Colloquium: Mining Human Genomes for Genetic Interactions Underlying Disease
Abstract: The recent availability of genome sequences has enabled genome-wide association studies, which attempt to link specific genetic variants to disease. While these studies have produced a number of new candidate genetic loci, most still fail to explain the large majority of heritability associated with common diseases. One explanation is the presence of genetic interactions, or instances where multiple variants combine to cause disease. I will describe our recent efforts to develop computational methods to address this problem. Our work leverages a decade of experiments and data mining of the yeast model organism, where genome editing on a massive scale has been possible for many years. I will describe our efforts to translate insights about genetic interactions from this model system to develop new approaches for interpreting human genomes.

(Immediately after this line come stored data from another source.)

-- ==== Sys2Proof/Machine/Draw.lean ====
section
/-! DEFINITION. The keyed generator (R303–R307), the determinism guarantee (R64), conversions of
whole windows (R80, R87, R88), and numeric events (R87, R106, R111). -/

namespace Sys2Proof.Machine
open Sys2Proof

/-! ## The generator -/

/-- The generator slot of a clearing (R303); its MASK admits the clearing (R212). Log entry 127 (DEDUCED). -/
def Dev.genSlot (d : Dev) (n : Nat) : Option Nat := (d.keySlot n 3).filter fun s => (d.slot s).mask.getLsbD n

/-- The step key of a command of clearing `n` with an INSTANCE (R304); open where the generator slot has gone since the
command's decode. Log entry 129 (DESIGN CHOICE). -/
def Dev.stepKeyOf (d : Dev) (n : Nat) (inst : Word) : BitVec 128 :=
  match d.genSlot n with
  | some s =>
    (Config.kdf (d.slot s).key
      (ascii "VX-GEN" ++ [BitVec.ofNat 8 n] ++ leBytes 4 inst.toNat)).extractLsb' 128 128
  | none => Config.goneKey d.free

/-- The draw of R305 for USE `use` at an index. -/
def keyedDraw (key : BitVec 128) (stream : BitVec 16) (use index : Nat) : Nat :=
  let block : BitVec 128 :=
    BitVec.ofNat 128 (2 ^ 112 * stream.toNat + 2 ^ 108 * use + index / 4 % 2 ^ 46)
  (Config.sm4 key block).toNat / 2 ^ (104 - 32 * (index % 4)) % 2 ^ 24

/-- The draw at an index; STREAM 0xFFFF selects free draws (R306). Log entry 5 (DESIGN CHOICE). -/
def Dev.drawAt (d : Dev) (key : BitVec 128) (stream : BitVec 16) (use index : Nat) : Nat :=
  if stream = 0xFFFF then (Config.freeDraw d.free index).toNat else keyedDraw key stream use index

/-- An ordinary floating-point atomic or a free draw ends the guarantee of a plan that claims it
(R64). -/
def Dev.loseHeld (d : Dev) : Dev :=
  if d.plan.held then ({ d with plan := { d.plan with held := false } } : Dev).raise .plan 2 else d

/-- Draws were taken from a stream: free ones end the guarantee, and the next free draws differ. -/
def Dev.drew (d : Dev) (used : Bool) (stream : BitVec 16) : Dev :=
  if used && stream == 0xFFFF then d.loseHeld.tick else d

/-! ## Rounding and mode of a clearing (R81) -/

/-- A rounding code that a command may name: not 0x5 or 0x6. -/
def roundOk (c : Nat) : Bool := c != 5 && c != 6 && c < 8

def Dev.rounding (d : Dev) (n code : Nat) : Rm := Rm.ofCode (if code = 7 then d.defRound n else code)

def Dev.mode (d : Dev) (n : Nat) : Mode := Mode.ofCode (d.arithMode n)

/-! ## Windows of elements -/

/-- A list in runs of `k`; `fuel` bounds the number of runs. -/
def runs {α : Type} (k : Nat) : Nat → List α → List (List α)
  | 0, _ => []
  | fuel + 1, xs => if xs.isEmpty then [] else xs.take k :: runs k fuel (xs.drop k)

/-- The columns of rows of equal length. -/
def columns {α : Type} (cols : Nat) (rows : List (List α)) : List (List α) :=
  (List.range cols).map fun j => rows.filterMap fun r => r[j]?

/-- A converted window: its codes by row, its scale lines, and the row-major indices of its conversion
NaNs, ascending. -/
structure Conv where
  codes  : List (List Nat)
  scales : List (List Nat)
  nans   : List Nat
deriving DecidableEq, Repr

/-- One line along K into a blocked format: scales, codes, conversion NaNs. -/
def convertLine (f src : Fmt) (md : Mode) (rm : Rm) (xs : List (Val × Nat)) :
    List Nat × List Nat × List Bool :=
  let bs := (runs 32 xs.length xs).map fun b => convertBlock f src md rm (b.map (·.2)) (b.map (·.1))
  (bs.map (·.1), bs.flatMap (·.2.1), bs.flatMap (·.2.2))

/-- Conversion of a window of values into a format, plain or blocked along rows (`kaxis` false) or
columns; `draw` gives the draw of a row-major index. -/
def convertWindow (f src : Fmt) (blocked kaxis : Bool) (md : Mode) (rm : Rm) (cols : Nat)
    (draw : Nat → Nat) (rows : List (List Val)) : Conv :=
  let drawn := rows.zipIdx.map fun r => r.1.zipIdx.map fun v =>
    (v.1, if rm = .sr then draw (r.2 * cols + v.2) else 0)
  let nansOf (marks : List (List Bool)) : List Nat :=
    marks.zipIdx.flatMap fun r => (r.1.zipIdx.filter (·.1)).map fun b => r.2 * cols + b.2
  if !blocked then
    let rs := drawn.map fun r => r.map fun v => f.convert md rm v.2 v.1
    { codes := rs.map fun r => r.map (·.1), scales := [], nans := nansOf (rs.map fun r => r.map (·.2)) }
  else if !kaxis then
    let rs := drawn.map (convertLine f src md rm)
    { codes := rs.map (·.2.1), scales := rs.map (·.1), nans := nansOf (rs.map (·.2.2)) }
  else
    let cs := (columns cols drawn).map (convertLine f src md rm)
    { codes := columns rows.length (cs.map (·.2.1)), scales := cs.map (·.1),
      nans := nansOf (columns rows.length (cs.map (·.2.2))) }

/-- How many elements of destination row `r` are written when the first conversion NaN under TRAP_STOP
has index `limit` (R87): whole blocks of 32 that lie below it. -/
def keptInRow (limit : Option Nat) (cols r : Nat) : Nat :=
  match limit with
  | none => cols
  | some x =>
    if (r + 1) * cols ≤ x then cols
    else if r * cols ≤ x then (x - r * cols) / 32 * 32
    else 0

/-! ## Numeric events -/

/-- Conversion NaNs count, and under every trap setting the first is an event for the trap record
(R87, R112). `src` is 2 for an epilogue and 3 for a mover or a copy. Log entry 45 (DEDUCED). -/
def Dev.convNans (d : Dev) (n src tile q : Nat) (seq : Word) (sweep : Nat) (nans : List Nat) : Dev :=
  match nans with
  | [] => d
  | k :: _ =>
    let e : NanEvent :=
      { source := src, tile := tile, queue := q, seq := seq, sweep := sweep, row := 0, col := 0, k := k,
        stopped := d.nanTrap n == 1 }
    d.modNum n fun x =>
      { x with convNan := satAdd x.convNan nans.length, status := setBit x.status 0,
               events := x.events ++ [e] }

/-- Conversions from words with LOSS count (R106). -/
def Dev.lossConversions (d : Dev) (n k : Nat) : Dev :=
  d.modNum n fun x => { x with loss := satAdd x.loss k }

/-- The limit that TRAP_STOP sets on what a conversion writes. -/
def Dev.trapLimit (d : Dev) (n : Nat) (nans : List Nat) : Option Nat :=
  if d.nanTrap n = 1 then nans.head? else none

end Sys2Proof.Machine
end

Bio: Chad Myers received his Ph.D. from the Department of Computer Science and the Lewis-Sigler Institute for Integrative Genomics at Princeton University in 2007. He is currently an Associate Professor in the Department of Computer Science and Engineering at the University of Minnesota. Dr. Myers’s research focuses on computational methods for analysis and interpretation of large-scale genetic interaction networks and methods for integration of diverse genomic data to predict gene function or infer biological networks. His lab is developing approaches for analyzing and leveraging interaction networks to answer biological questions in a variety of systems from yeast to humans.